[RECORDED INFORMATION — start]

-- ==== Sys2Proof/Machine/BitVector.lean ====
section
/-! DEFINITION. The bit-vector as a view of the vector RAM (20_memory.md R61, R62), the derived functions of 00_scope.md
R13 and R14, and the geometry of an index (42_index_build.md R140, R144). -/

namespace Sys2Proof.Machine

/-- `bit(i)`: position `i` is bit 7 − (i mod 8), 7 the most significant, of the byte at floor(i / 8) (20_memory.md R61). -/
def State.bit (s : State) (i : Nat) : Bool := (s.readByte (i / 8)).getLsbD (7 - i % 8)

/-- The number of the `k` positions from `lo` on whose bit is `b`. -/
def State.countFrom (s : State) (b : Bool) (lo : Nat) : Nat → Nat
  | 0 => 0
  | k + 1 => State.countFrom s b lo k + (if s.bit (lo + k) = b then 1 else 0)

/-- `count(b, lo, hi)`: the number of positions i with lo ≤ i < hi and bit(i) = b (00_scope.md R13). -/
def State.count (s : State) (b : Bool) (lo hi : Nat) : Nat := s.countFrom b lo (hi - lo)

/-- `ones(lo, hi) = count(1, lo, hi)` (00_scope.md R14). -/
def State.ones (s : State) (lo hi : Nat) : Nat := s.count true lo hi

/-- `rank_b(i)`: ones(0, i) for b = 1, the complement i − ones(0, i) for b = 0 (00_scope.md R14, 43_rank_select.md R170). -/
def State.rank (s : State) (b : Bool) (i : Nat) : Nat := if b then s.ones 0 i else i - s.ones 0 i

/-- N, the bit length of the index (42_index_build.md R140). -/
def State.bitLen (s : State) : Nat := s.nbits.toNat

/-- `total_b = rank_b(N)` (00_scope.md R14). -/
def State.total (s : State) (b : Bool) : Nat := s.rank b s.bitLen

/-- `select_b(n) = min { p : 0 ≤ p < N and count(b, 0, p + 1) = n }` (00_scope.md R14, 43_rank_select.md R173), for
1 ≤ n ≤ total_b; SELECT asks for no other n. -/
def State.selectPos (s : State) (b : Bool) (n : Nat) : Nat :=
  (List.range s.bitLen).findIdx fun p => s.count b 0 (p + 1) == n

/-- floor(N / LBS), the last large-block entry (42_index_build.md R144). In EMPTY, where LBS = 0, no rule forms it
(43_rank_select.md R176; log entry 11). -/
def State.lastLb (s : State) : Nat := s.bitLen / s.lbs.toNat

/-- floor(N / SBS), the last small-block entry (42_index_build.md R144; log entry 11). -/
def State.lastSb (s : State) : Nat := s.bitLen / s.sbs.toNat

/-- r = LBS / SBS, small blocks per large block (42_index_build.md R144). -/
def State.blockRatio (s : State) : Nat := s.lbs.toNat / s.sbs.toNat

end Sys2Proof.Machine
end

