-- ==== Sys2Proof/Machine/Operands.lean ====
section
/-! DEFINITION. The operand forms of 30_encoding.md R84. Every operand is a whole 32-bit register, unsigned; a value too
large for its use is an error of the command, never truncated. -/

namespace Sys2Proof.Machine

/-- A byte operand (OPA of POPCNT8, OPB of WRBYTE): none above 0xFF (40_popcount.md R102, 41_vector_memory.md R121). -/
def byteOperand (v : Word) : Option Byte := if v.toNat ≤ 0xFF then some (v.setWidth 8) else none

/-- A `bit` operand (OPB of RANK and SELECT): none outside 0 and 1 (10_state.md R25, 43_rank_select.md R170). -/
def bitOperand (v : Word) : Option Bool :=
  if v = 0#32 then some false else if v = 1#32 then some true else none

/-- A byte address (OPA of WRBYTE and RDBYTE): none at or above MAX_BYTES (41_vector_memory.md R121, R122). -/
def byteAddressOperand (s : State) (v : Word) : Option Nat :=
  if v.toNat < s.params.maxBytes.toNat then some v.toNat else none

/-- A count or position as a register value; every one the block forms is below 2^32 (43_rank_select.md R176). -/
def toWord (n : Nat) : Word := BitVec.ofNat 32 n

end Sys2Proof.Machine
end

[RECORDED INFORMATION — finish]

» TASK TO CARRY OUT
For each line of the entries that includes "forms", show that line.

» RESULT FOR THIS EXERCISE
/-- floor(N / LBS), the last large-block entry (42_index_build.md R144). In EMPTY, where LBS = 0, no rule forms it
/-! DEFINITION. The operand forms of 30_encoding.md R84. Every operand is a whole 32-bit register, unsigned; a value too
/-- A count or position as a register value; every one the block forms is below 2^32 (43_rank_select.md R176). -/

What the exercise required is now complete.